After my last post about books set in NYC, I picked up another book I'd been meaning to read, Jeremy Fink and the Meaning of Life, only to discover it too was set in New York. But it got the details wrong and those mistakes nearly ruined the book for me. True, the protagonist is a bit of an anxious kid, afraid to travel by himself in the city. But certainly he's traveled with his mom! My kids - and all those I know - know to use a Metrocard on the bus and to signal for their stop! (In fact, NYC kids, from toddlerhood, beg to be the one to ring for their stop. It's kind of like pressing the elevator button.) All New York kids, except the most sheltered and wealthy, which Jeremy and his friend Lizzie clearly are not, would know these things. Despite an appearance by the Museum of Natural History, this book could have been set anywhere. Those two facts make it ineligible for my next books-set-in-NYC post.

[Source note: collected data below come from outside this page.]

/-! ### An origin's entries orphaned or un-orphaned (R64, R65). -/

@[simp] theorem State.markOrphans_pending (k : StationId) (o : Bool) (n : Nat) :
    (s.markOrphans k o n).pending =
      s.pending := rfl
@[simp] theorem State.markOrphans_rst (k : StationId) (o : Bool) (n : Nat) : (s.markOrphans k o n).rst = s.rst := rfl
@[simp] theorem State.markOrphans_scsPin (k : StationId) (o : Bool) (n : Nat) :
    (s.markOrphans k o n).scsPin =
      s.scsPin := rfl
@[simp] theorem State.markOrphans_cfsPin (k : StationId) (o : Bool) (n : Nat) :
    (s.markOrphans k o n).cfsPin =
      s.cfsPin := rfl
@[simp] theorem State.markOrphans_grxAhead (k : StationId) (o : Bool) (n : Nat) :
    (s.markOrphans k o n).grxAhead =
      s.grxAhead := rfl
@[simp] theorem State.markOrphans_bitTimes (k : StationId) (o : Bool) (n : Nat) :
    (s.markOrphans k o n).bitTimes =
      s.bitTimes := rfl
@[simp] theorem State.markOrphans_id (k : StationId) (o : Bool) (n : Nat) : (s.markOrphans k o n).id = s.id := rfl
@[simp] theorem State.markOrphans_station (k : StationId) (o : Bool) (n : Nat) :
    (s.markOrphans k o n).station =
      s.station := rfl
@[simp] theorem State.markOrphans_cause (k : StationId) (o : Bool) (n : Nat) :
    (s.markOrphans k o n).cause =
      s.cause := rfl
@[simp] theorem State.markOrphans_isSealed (k : StationId) (o : Bool) (n : Nat) :
    (s.markOrphans k o n).isSealed =
      s.isSealed := rfl
@[simp] theorem State.markOrphans_image (k : StationId) (o : Bool) (n : Nat) :
    (s.markOrphans k o n).image =
      s.image := rfl
@[simp] theorem State.markOrphans_listenCount (k : StationId) (o : Bool) (n : Nat) :
    (s.markOrphans k o n).listenCount =
      s.listenCount := rfl
@[simp] theorem State.markOrphans_silenceTimer (k : StationId) (o : Bool) (n : Nat) :
    (s.markOrphans k o n).silenceTimer =
      s.silenceTimer := rfl
@[simp] theorem State.markOrphans_assembler (k : StationId) (o : Bool) (n : Nat) :
    (s.markOrphans k o n).assembler =
      s.assembler := rfl
@[simp] theorem State.markOrphans_framingErrors (k : StationId) (o : Bool) (n : Nat) :
    (s.markOrphans k o n).framingErrors =
      s.framingErrors := rfl
@[simp] theorem State.markOrphans_monitors (k : StationId) (o : Bool) (n : Nat) :
    (s.markOrphans k o n).monitors =
      s.monitors := rfl
@[simp] theorem State.markOrphans_table (k : StationId) (o : Bool) (n : Nat) :
    (s.markOrphans k o n).table =
      { s.table with entries := s.table.entries.map (fun e => if e.origin = k then { e with orphaned := o } else e), generation := s.table.generation + BitVec.ofNat 16 n } := rfl
@[simp] theorem State.markOrphans_queue (k : StationId) (o : Bool) (n : Nat) :
    (s.markOrphans k o n).queue =
      s.queue := rfl
@[simp] theorem State.markOrphans_line (k : StationId) (o : Bool) (n : Nat) : (s.markOrphans k o n).line = s.line := rfl
@[simp] theorem State.markOrphans_roster (k : StationId) (o : Bool) (n : Nat) :
    (s.markOrphans k o n).roster =
      s.roster := rfl
@[simp] theorem State.markOrphans_ann (k : StationId) (o : Bool) (n : Nat) : (s.markOrphans k o n).ann = s.ann := rfl
@[simp] theorem State.markOrphans_port (k : StationId) (o : Bool) (n : Nat) : (s.markOrphans k o n).port = s.port := rfl
@[simp] theorem State.markOrphans_feed (k : StationId) (o : Bool) (n : Nat) : (s.markOrphans k o n).feed = s.feed := rfl

/-! ### An abandonment counted (R129). -/

@[simp] theorem State.countAbandon_pending : (s.countAbandon).pending = s.pending := rfl
@[simp] theorem State.countAbandon_rst : (s.countAbandon).rst = s.rst := rfl
@[simp] theorem State.countAbandon_scsPin : (s.countAbandon).scsPin = s.scsPin := rfl
@[simp] theorem State.countAbandon_cfsPin : (s.countAbandon).cfsPin = s.cfsPin := rfl
@[simp] theorem State.countAbandon_grxAhead : (s.countAbandon).grxAhead = s.grxAhead := rfl
@[simp] theorem State.countAbandon_bitTimes : (s.countAbandon).bitTimes = s.bitTimes := rfl
@[simp] theorem State.countAbandon_id : (s.countAbandon).id = s.id := rfl
@[simp] theorem State.countAbandon_station : (s.countAbandon).station = s.station := rfl
@[simp] theorem State.countAbandon_cause : (s.countAbandon).cause = s.cause := rfl
@[simp] theorem State.countAbandon_isSealed : (s.countAbandon).isSealed = s.isSealed := rfl
@[simp] theorem State.countAbandon_image : (s.countAbandon).image = s.image := rfl
@[simp] theorem State.countAbandon_listenCount : (s.countAbandon).listenCount = s.listenCount := rfl
@[simp] theorem State.countAbandon_silenceTimer : (s.countAbandon).silenceTimer = s.silenceTimer := rfl
@[simp] theorem State.countAbandon_assembler : (s.countAbandon).assembler = s.assembler := rfl
@[simp] theorem State.countAbandon_framingErrors : (s.countAbandon).framingErrors = s.framingErrors := rfl
@[simp] theorem State.countAbandon_monitors : (s.countAbandon).monitors = s.monitors := rfl
@[simp] theorem State.countAbandon_table : (s.countAbandon).table = s.table := rfl
@[simp] theorem State.countAbandon_queue : (s.countAbandon).queue = s.queue := rfl
@[simp] theorem State.countAbandon_line :
    (s.countAbandon).line =
      { s.line with abandons := satInc s.line.abandons } := rfl
@[simp] theorem State.countAbandon_roster : (s.countAbandon).roster = s.roster := rfl
@[simp] theorem State.countAbandon_ann : (s.countAbandon).ann = s.ann := rfl
@[simp] theorem State.countAbandon_port : (s.countAbandon).port = s.port := rfl
@[simp] theorem State.countAbandon_feed : (s.countAbandon).feed = s.feed := rfl
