/-- A stuck line at a station with an entry on the line: the entry's records stand before LINE_STUCK. -/
theorem exec_lineStuck_some {s : State} (hrst : s.rst = false) (hup : s.line.lineState = .up)
    (hin : s.station.participates = true) (hq : QueueOk s.id s.queue) {e : QueueEntry} (he : lineEntry s.queue = some e) :
    exec .lineStuck s = .next (s.withTaken (s.takenOnLeaving s.flightSeq e)).stuckFrom := by
  have hnot : s.station ≠ .quiet := fun h => by rw [h] at hin; exact Bool.noConfusion hin
  rw [exec_lineStuck hrst (StationState.observes_of_participates hin) hup, State.leaveGroup_some (s := s.stuckFound) hin hq he,
    State.takenOnLeaving_stuckFound]
  generalize s.takenOnLeaving s.flightSeq e = taken
  rw [State.wentStuck_of_ne (by exact hnot)]
  rfl

/-- A QUIET request at a station with an entry on the line: the entry's records stand before STATION_QUIET. -/
theorem exec_quiet_some {s : State} (hopen : s.transactionOpen) (hin : s.station.participates = true)
    (hq : QueueOk s.id s.queue) {e : QueueEntry} (he : lineEntry s.queue = some e) :
    exec .quiet s = .next
      ((((s.taking .quiet []).withTaken (s.takenOnLeaving s.flightSeq e)).quietFrom .host).answered .quiet []
        (padded HostCommand.quiet.responseLength [Status.ok.code])) := by
  have hleft := State.leaveGroup_some (s := s.taking .quiet []) hin hq he
  rw [State.takenOnLeaving_taking] at hleft
  generalize s.takenOnLeaving s.flightSeq e = taken at hleft ⊢
  have hserve : serve .quiet [] (s.taking .quiet []) = (((s.taking .quiet []).withTaken taken).quietFrom .host).done := by
    rw [serve, serveQuiet_leaves (s := s.taking .quiet []), State.enterQuiet_of_leaveGroup hleft]
    · rfl
    all_goals rcases StationState.participates_iff.mp hin with h | h <;> exact fun hs => nomatch h.symm.trans hs
  exact State.request_served (u := ((s.taking .quiet []).withTaken taken).quietFrom .host) (data := []) (status := .ok)
    rfl hopen rfl hserve rfl rfl

/-- Settles O27: whatever brings the leave, the entry on the line is taken first. -/
theorem leavingTheGroupTakesTheEntryOnTheLine : Obligations.LeavingTheGroupTakesTheEntryOnTheLine := by
  unfold Obligations.LeavingTheGroupTakesTheEntryOnTheLine
  intro s e w f command last hstation he hq hwindow hflight hcommand
  have hin : s.station.participates = true := StationState.participates_iff.mpr hstation
  have hok := State.sends.queueOk hq
  have hseq : s.flightSeq = f.payload.extractLsb' 25 8 := by simp [State.flightSeq, hwindow, hflight]
  simp only
  rw [← hseq, show (if e.state = .candidate then s.lostPart e else if e.notice = .replay then s.replayRests e
    else s.attemptMade 0 s.flightSeq e) = s.takenOnLeaving s.flightSeq e from rfl]
  obtain ⟨rfl, rfl, hopen⟩ | ⟨rfl, rfl, hrst, hup⟩ := hcommand
  · have hexec := exec_quiet_some hopen hin hok he
    generalize s.takenOnLeaving s.flightSeq e = taken at hexec ⊢
    refine ⟨_, hexec, ?_⟩
    simp [State.answered, State.quietFrom, State.withTaken, State.writeAll, State.taking, State.gtx, StationState.participates,
      LineEngine.leave, hwindow, Window.stopSending]
  · have hexec := exec_lineStuck_some hrst hup hin hok he
    generalize s.takenOnLeaving s.flightSeq e = taken at hexec ⊢
    refine ⟨_, hexec, ?_⟩
    simp [State.stuckFrom, State.withTaken, State.writeAll, State.gtx, StationState.participates, LineEngine.stuck]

Days later, a friend posted a photo of a page from Rachel Vail's book, Well, That Was Awkward on Facebook, in which the characters hear the "Halleluyah Guy" (a real, older man who walks the streets of the Upper West Side from approximately 100th to 110th St. shouting, "Glor-EE! Glor-EE! Jesus. Jesus. Jesus. HalleluYAH! HalleluYAH!" and are relieved that he is well since they haven't heard him in a while. The Facebook thread blew up with current and former Upper West Siders sharing their reminiscences about Halleluyah Guy and, just like the characters, sharing their concerns about whether he was still with us, until one commenter finally said she'd heard him recently. Now THAT'S authenticity for you.
So I picked up the book, and on nearly every page was a reference to my neighborhood. I drove my husband nuts by telling him about every mention of our local pizza place, bakery, bagel shop. I started to wonder if the book was too authentic - too specific to a time and place to be universal. (It's really specific. Only people who lived between 96th St. and 112th St. and Amsterdam Avenue to Riverside knew what we were talking about. Upper West Siders who live in the 70s had no idea.) But it's not. It's really about relationships - familial, platonic, and romantic. It manages the trick of being both universal and specific, and its authenticity and accuracy have earned it a place on my next list of New York city books.
What errors in a book ruined or almost ruined a book for you?